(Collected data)
-*-
-- ==== Sys2Proof/Laws/KeepsHostOps.lean ====
section
/-!
SUPPORT. Every operation of Machine/HostOps.lean keeps what every operation keeps.
-/
set_option linter.unreachableTactic false
set_option linter.unusedTactic false
namespace Sys2Proof.Machine

variable {s₀ : State}

theorem State.stopCore_keeps {s : State} {c : CoreId} (h0 : Keeps s₀ s) :
    Keeps s₀ (State.stopCore s c) := by
  unfold State.stopCore
  try dsimp only
  repeat' first
    | (with_reducible intro _) | (with_reducible assumption) | (with_reducible apply State.withdraw_keeps)
    | (with_reducible apply State.setCore_keeps) | (fail_if_no_progress with_reducible apply Keeps.update)
    | (with_reducible apply Keeps.ite) | split | (dsimp only)

theorem State.syncCtx_keeps {s : State} {n : Nat} (h0 : Keeps s₀ s) :
    Keeps s₀ (State.syncCtx s n) := by
  unfold State.syncCtx
  try dsimp only
  repeat' first
    | (with_reducible intro _) | (with_reducible assumption) | (with_reducible apply State.writeBytes_keeps)
    | (dsimp only)

theorem State.putCtx_keeps {s : State} {n : Nat} {c : Ctx} (h0 : Keeps s₀ s) :
    Keeps s₀ (State.putCtx s n c) := by
  unfold State.putCtx
  try dsimp only
  repeat' first
    | (with_reducible intro _) | (with_reducible assumption) | (with_reducible apply State.syncCtx_keeps)
    | (with_reducible apply State.setCtx_keeps) | (dsimp only)

theorem State.withdrawImages_keeps {s : State} {q : Nat} {d : DieId} (h0 : Keeps s₀ s) :
    Keeps s₀ (State.withdrawImages s q d) := by
  unfold State.withdrawImages
  try dsimp only
  repeat' first
    | (with_reducible intro _) | (with_reducible assumption) | (with_reducible apply State.withdraw_keeps)
    | (fail_if_no_progress with_reducible apply Keeps.update) | split | (dsimp only)

theorem State.stopPart_keeps {s : State} {q : Nat} {d : DieId} (h0 : Keeps s₀ s) :
    Keeps s₀ (State.stopPart s q d) := by
  unfold State.stopPart
  try dsimp only
  repeat' first
    | (with_reducible intro _) | (with_reducible assumption) | (with_reducible apply State.withdrawImages_keeps)
    | (with_reducible apply State.stopCore_keeps) | (fail_if_no_progress with_reducible apply Keeps.update)
    | (with_reducible apply Keeps.foldl) | (with_reducible apply Keeps.foldl1) | (dsimp only)

theorem State.stopLaunch_keeps {s : State} {q : Nat} (h0 : Keeps s₀ s) :
    Keeps s₀ (State.stopLaunch s q) := by
  unfold State.stopLaunch
  try dsimp only
  repeat' first
    | (with_reducible intro _) | (with_reducible assumption) | (with_reducible apply State.stopPart_keeps)
    | (with_reducible apply State.sendMsg_keeps) | (with_reducible apply Keeps.foldl)
    | (with_reducible apply Keeps.foldl1) | (dsimp only)

theorem State.waitEvent_keeps {s : State} {d : DieId} {n : Nat} {p : Nat} {r : Nat} {rec : EventRec} (h0 : Keeps s₀ s) :
    Keeps s₀ (State.waitEvent s d n p r rec) := by
  unfold State.waitEvent
  try dsimp only
  repeat' first
    | (with_reducible intro _) | (with_reducible assumption) | (with_reducible apply State.setDie_keeps)
    | (fail_if_no_progress with_reducible apply Keeps.update) | (dsimp only)

theorem State.writeEvent_keeps {s : State} {d : DieId} {p : Nat} {r : Nat} {rec : EventRec} {n : Nat} (h0 : Keeps s₀ s) :
    Keeps s₀ (State.writeEvent s d p r rec n).1 := by
  unfold State.writeEvent
  try dsimp only
  repeat' first
    | (with_reducible intro _) | (with_reducible assumption) | (with_reducible apply State.xlateNow_keeps)
    | (with_reducible apply State.busWrite_keeps) | (with_reducible apply State.setRing_keeps)
    | (with_reducible apply State.busDone_keeps) | (with_reducible apply State.postIm_keeps)
    | (with_reducible apply State.faultAccess_keeps) | (fail_if_no_progress with_reducible apply Keeps.update)
    | (with_reducible apply Keeps.ite) | (with_reducible apply Keeps.ite1)
    | (with_reducible refine Keeps.of_eq ?_ (by assumption)) | split | (dsimp only)

theorem State.tryEvent_keeps {s : State} {d : DieId} {p : Nat} {r : Nat} {rec : EventRec} (h0 : Keeps s₀ s) :
    Keeps s₀ (State.tryEvent s d p r rec).1 := by
  unfold State.tryEvent
  try dsimp only
  repeat' first
    | (with_reducible intro _) | (with_reducible assumption) | (with_reducible apply State.waitEvent_keeps)
    | (with_reducible apply State.writeEvent_keeps) | (fail_if_no_progress with_reducible apply Keeps.update)
    | (with_reducible apply Keeps.ite) | (with_reducible apply Keeps.ite1)
    | (with_reducible refine Keeps.of_eq ?_ (by assumption)) | split | (dsimp only)

theorem State.logOverflow_keeps {s : State} {d : DieId} {r : EventRec} (h0 : Keeps s₀ s) :
    Keeps s₀ (State.logOverflow s d r) := by
  unfold State.logOverflow
  try dsimp only
  repeat' first
    | (with_reducible intro _) | (with_reducible assumption) | (with_reducible apply State.postIm_keeps)
    | (with_reducible apply State.setDie_keeps) | (fail_if_no_progress with_reducible apply Keeps.update)
    | (with_reducible apply Keeps.ite) | split | (dsimp only)

theorem State.logUndeliverable_keeps {s : State} {d : DieId} {p : Nat} {rec : EventRec} (h0 : Keeps s₀ s) :
    Keeps s₀ (State.logUndeliverable s d p rec) := by
  unfold State.logUndeliverable
  try dsimp only
  repeat' first
    | (with_reducible intro _) | (with_reducible assumption) | (with_reducible apply State.tryEvent_keeps)
    | (with_reducible apply State.logOverflow_keeps) | (with_reducible refine Keeps.of_eq ?_ (by assumption))
    | (dsimp only)

theorem State.postLost_keeps {s : State} {n : Nat} (h0 : Keeps s₀ s) :
    Keeps s₀ (State.postLost s n) := by
  unfold State.postLost
  try dsimp only
  repeat' first
    | (with_reducible intro _) | (with_reducible assumption) | (with_reducible apply State.putCtx_keeps)
    | (with_reducible apply State.tryEvent_keeps) | (with_reducible apply State.logUndeliverable_keeps)
    | (fail_if_no_progress with_reducible apply Keeps.update) | (with_reducible apply Keeps.ite)
    | (with_reducible refine Keeps.of_eq ?_ (by assumption)) | split | (dsimp only)

theorem State.dropEvents_keeps {s : State} {d : DieId} {p : Nat × Nat × Nat × EventRec → Bool} (h0 : Keeps s₀ s) :
    Keeps s₀ (State.dropEvents s d p) := by
  unfold State.dropEvents
  try dsimp only
  repeat' first
    | (with_reducible intro _) | (with_reducible assumption) | (with_reducible apply State.withdraw_keeps)
    | (with_reducible apply State.setDie_keeps) | (fail_if_no_progress with_reducible apply Keeps.update) | split
    | (dsimp only)

theorem State.withdrawCtx_keeps {s : State} {n : Nat} (h0 : Keeps s₀ s) :
    Keeps s₀ (State.withdrawCtx s n) := by
  unfold State.withdrawCtx
  try dsimp only
  repeat' first
    | (with_reducible intro _) | (with_reducible assumption) | (with_reducible apply State.dropEvents_keeps)
    | (with_reducible apply State.withdraw_keeps) | (fail_if_no_progress with_reducible apply Keeps.update)
    | (with_reducible apply Keeps.foldl) | (with_reducible apply Keeps.foldl1) | split | (dsimp only)

theorem State.dirtyStores_keeps {s : State} {n : Nat} (h0 : Keeps s₀ s) :
    Keeps s₀ (State.dirtyStores s n) := by
  unfold State.dirtyStores
  try dsimp only
  repeat' first
    | (with_reducible intro _) | (with_reducible assumption) | (fail_if_no_progress with_reducible apply Keeps.update)
    | (with_reducible apply Keeps.ite) | split | (dsimp only)

theorem State.lose_keeps {s : State} {home : DieId} {n : Nat} {code : Nat} {cls : Nat} {rec : FaultRec} (h0 : Keeps s₀ s) :
    Keeps s₀ (State.lose s home n code cls rec) := by
  unfold State.lose
  try dsimp only
  repeat' first
    | (with_reducible intro _) | (with_reducible assumption) | (with_reducible apply State.putCtx_keeps)
    | (with_reducible apply State.eventRecord_keeps) | (with_reducible apply State.setCause_keeps)
    | (with_reducible apply State.setDie_keeps) | (with_reducible apply State.postLost_keeps)
    | (with_reducible apply State.stopLaunch_keeps) | (with_reducible apply State.withdrawCtx_keeps)
    | (with_reducible apply State.dirtyStores_keeps) | (fail_if_no_progress with_reducible apply Keeps.update)
    | (with_reducible apply Keeps.ite) | (with_reducible apply Keeps.foldl) | (with_reducible apply Keeps.foldl1)
    | split | (dsimp only)

theorem State.failLaunch_keeps {s : State} {q : Nat} {rec : FaultRec} {count : W64} (h0 : Keeps s₀ s) :
    Keeps s₀ (State.failLaunch s q rec count) := by
  unfold State.failLaunch
  try dsimp only
  repeat' first
    | (with_reducible intro _) | (with_reducible assumption) | (with_reducible apply State.setLaunch_keeps)
    | (with_reducible apply State.putCtx_keeps) | (with_reducible apply State.stopLaunch_keeps)
    | (with_reducible apply State.lose_keeps) | (fail_if_no_progress with_reducible apply Keeps.update)
    | (with_reducible apply Keeps.ite) | split | (dsimp only)

theorem State.partFault_keeps {s : State} {d : DieId} {q : Nat} {ldie : Nat} {rec : FaultRec} (h0 : Keeps s₀ s) :
    Keeps s₀ (State.partFault s d q ldie rec) := by
  unfold State.partFault
  try dsimp only
  repeat' first
    | (with_reducible intro _) | (with_reducible assumption) | (with_reducible apply State.setDie_keeps)
    | (with_reducible apply State.failLaunch_keeps) | (with_reducible apply State.sendMsg_keeps)
    | (fail_if_no_progress with_reducible apply Keeps.update) | (with_reducible apply Keeps.ite) | split
    | (dsimp only)

theorem State.progFault_keeps {s : State} {c : CoreId} {src : Nat} {code : Nat} {addr : Nat} {info : Nat} {pc : Nat} {insn : Nat} (h0 : Keeps s₀ s) :
    Keeps s₀ (State.progFault s c src code addr info pc insn) := by
  unfold State.progFault
  try dsimp only
  repeat' first
    | (with_reducible intro _) | (with_reducible assumption) | (with_reducible apply State.stopCore_keeps)
    | (with_reducible apply State.partFault_keeps) | (with_reducible apply State.stopPart_keeps)
    | (fail_if_no_progress with_reducible apply Keeps.update) | split | (dsimp only)

theorem State.engFault_keeps {s : State} {c : CoreId} {src : Nat} {code : Nat} {addr : Nat} {info : Nat} {i : EInstr} (h0 : Keeps s₀ s) :
    Keeps s₀ (State.engFault s c src code addr info i) := by
  unfold State.engFault
  try dsimp only
  repeat' first
    | (with_reducible intro _) | (with_reducible assumption) | (with_reducible apply State.progFault_keeps)
    | (dsimp only)

theorem State.syncMo_keeps {s : State} {h : Nat} (h0 : Keeps s₀ s) :
    Keeps s₀ (State.syncMo s h) := by
  unfold State.syncMo
  try dsimp only
  repeat' first
    | (with_reducible intro _) | (with_reducible assumption) | (with_reducible apply State.writeBytes_keeps)
    | (dsimp only)

theorem State.putMo_keeps {s : State} {h : Nat} {m : MemObj} (h0 : Keeps s₀ s) :
    Keeps s₀ (State.putMo s h m) := by
  unfold State.putMo
  try dsimp only
  repeat' first
    | (with_reducible intro _) | (with_reducible assumption) | (with_reducible apply State.syncMo_keeps)
    | (with_reducible apply State.setMo_keeps) | (dsimp only)

theorem State.addRefs_keeps {s : State} {d : DieId} {x2 : List Nat} (h0 : Keeps s₀ s) :
    Keeps s₀ (State.addRefs s d x2) := by
  revert h0
  fun_induction State.addRefs s d x2
  try dsimp only
  repeat' first
    | (with_reducible intro _) | (with_reducible assumption) | (with_reducible apply State.putMo_keeps)
    | (with_reducible apply_assumption) | (fail_if_no_progress with_reducible apply Keeps.update) | split
    | (dsimp only) | (dsimp +zetaDelta only)

theorem State.syncQueue_keeps {s : State} {q : QueueId} (h0 : Keeps s₀ s) :
    Keeps s₀ (State.syncQueue s q) := by
  unfold State.syncQueue
  try dsimp only
  repeat' first
    | (with_reducible intro _) | (with_reducible assumption) | (with_reducible apply State.writeBytes_keeps)
    | (dsimp only)

theorem State.putQueue_keeps {s : State} {q : QueueId} {k : Queue} (h0 : Keeps s₀ s) :
    Keeps s₀ (State.putQueue s q k) := by
  unfold State.putQueue
  try dsimp only
  repeat' first
    | (with_reducible intro _) | (with_reducible assumption) | (with_reducible apply State.syncQueue_keeps)
    | (with_reducible apply State.setQueue_keeps) | (dsimp only)

theorem State.seqFault_keeps {s : State} {c : CoreId} {src : Nat} {code : Nat} {addr : Nat} {info : Nat} {w : W32} (h0 : Keeps s₀ s) :
    Keeps s₀ (State.seqFault s c src code addr info w) := by
  unfold State.seqFault
  try dsimp only
  repeat' first
    | (with_reducible intro _) | (with_reducible assumption) | (with_reducible apply State.progFault_keeps)
    | (dsimp only)

theorem State.ranOn_keeps {s : State} {d : DieId} {ctx : Nat} (h0 : Keeps s₀ s) :
    Keeps s₀ (State.ranOn s d ctx) := by
  unfold State.ranOn
  try dsimp only
  repeat' first
    | (with_reducible intro _) | (with_reducible assumption) | (with_reducible apply State.setDie_keeps)
    | (fail_if_no_progress with_reducible apply Keeps.update) | (with_reducible apply Keeps.ite) | split
    | (dsimp only)

theorem State.eventFailed_keeps {s : State} {d : DieId} {p : Nat} {rec : EventRec} {code : Nat} {info : Nat} (h0 : Keeps s₀ s) :
    Keeps s₀ (State.eventFailed s d p rec code info) := by
  unfold State.eventFailed
  try dsimp only
  repeat' first
    | (with_reducible intro _) | (with_reducible assumption) | (with_reducible apply State.lose_keeps)
    | (with_reducible apply State.logUndeliverable_keeps) | (with_reducible apply Keeps.ite) | split | (dsimp only)

theorem State.dropRefs_keeps {s : State} {d : DieId} {x2 : List Nat} (h0 : Keeps s₀ s) :
    Keeps s₀ (State.dropRefs s d x2) := by
  revert h0
  fun_induction State.dropRefs s d x2
  try dsimp only
  repeat' first
    | (with_reducible intro _) | (with_reducible assumption) | (with_reducible apply State.putMo_keeps)
    | (with_reducible apply_assumption) | (fail_if_no_progress with_reducible apply Keeps.update) | split
    | (dsimp only) | (dsimp +zetaDelta only)

theorem State.postEvent_keeps {s : State} {d : DieId} {p : Nat} {r : Nat} {rec : EventRec} (h0 : Keeps s₀ s) :
    Keeps s₀ (State.postEvent s d p r rec) := by
  unfold State.postEvent
  try dsimp only
  repeat' first
    | (with_reducible intro _) | (with_reducible assumption) | (with_reducible apply State.tryEvent_keeps)
    | (with_reducible apply State.eventFailed_keeps) | (fail_if_no_progress with_reducible apply Keeps.update)
    | (with_reducible refine Keeps.of_eq ?_ (by assumption)) | split | (dsimp only)

theorem State.setImg_keeps {s : State} {st : StoreId} {j : Option ImageJob} (h0 : Keeps s₀ s) :
    Keeps s₀ (State.setImg s st j) := by
  unfold State.setImg
  try dsimp only
  repeat' first
    | (with_reducible intro _) | (with_reducible assumption) | (with_reducible apply State.setCore_keeps)
    | (with_reducible apply State.setCluster_keeps) | (fail_if_no_progress with_reducible apply Keeps.update) | split
    | (dsimp only)

theorem State.dropImage_keeps {s : State} {st : StoreId} (h0 : Keeps s₀ s) :
    Keeps s₀ (State.dropImage s st) := by
  unfold State.dropImage
  try dsimp only
  repeat' first
    | (with_reducible intro _) | (with_reducible assumption) | (with_reducible apply State.withdraw_keeps)
    | (with_reducible apply State.setImg_keeps) | (fail_if_no_progress with_reducible apply Keeps.update) | split
    | (dsimp only)

end Sys2Proof.Machine
end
-*-
### What the task requires
Could you repeat exactly the lines above from the line with "(with_reducible apply State.failLaunch_keeps)" up to and including the line with "unfold State.engFault", and only those?

### Written answer
    | (with_reducible apply State.failLaunch_keeps) | (with_reducible apply State.sendMsg_keeps)
    | (fail_if_no_progress with_reducible apply Keeps.update) | (with_reducible apply Keeps.ite) | split
    | (dsimp only)

theorem State.progFault_keeps {s : State} {c : CoreId} {src : Nat} {code : Nat} {addr : Nat} {info : Nat} {pc : Nat} {insn : Nat} (h0 : Keeps s₀ s) :
    Keeps s₀ (State.progFault s c src code addr info pc insn) := by
  unfold State.progFault
  try dsimp only
  repeat' first
    | (with_reducible intro _) | (with_reducible assumption) | (with_reducible apply State.stopCore_keeps)
    | (with_reducible apply State.partFault_keeps) | (with_reducible apply State.stopPart_keeps)
    | (fail_if_no_progress with_reducible apply Keeps.update) | split | (dsimp only)

theorem State.engFault_keeps {s : State} {c : CoreId} {src : Nat} {code : Nat} {addr : Nat} {info : Nat} {i : EInstr} (h0 : Keeps s₀ s) :
    Keeps s₀ (State.engFault s c src code addr info i) := by
  unfold State.engFault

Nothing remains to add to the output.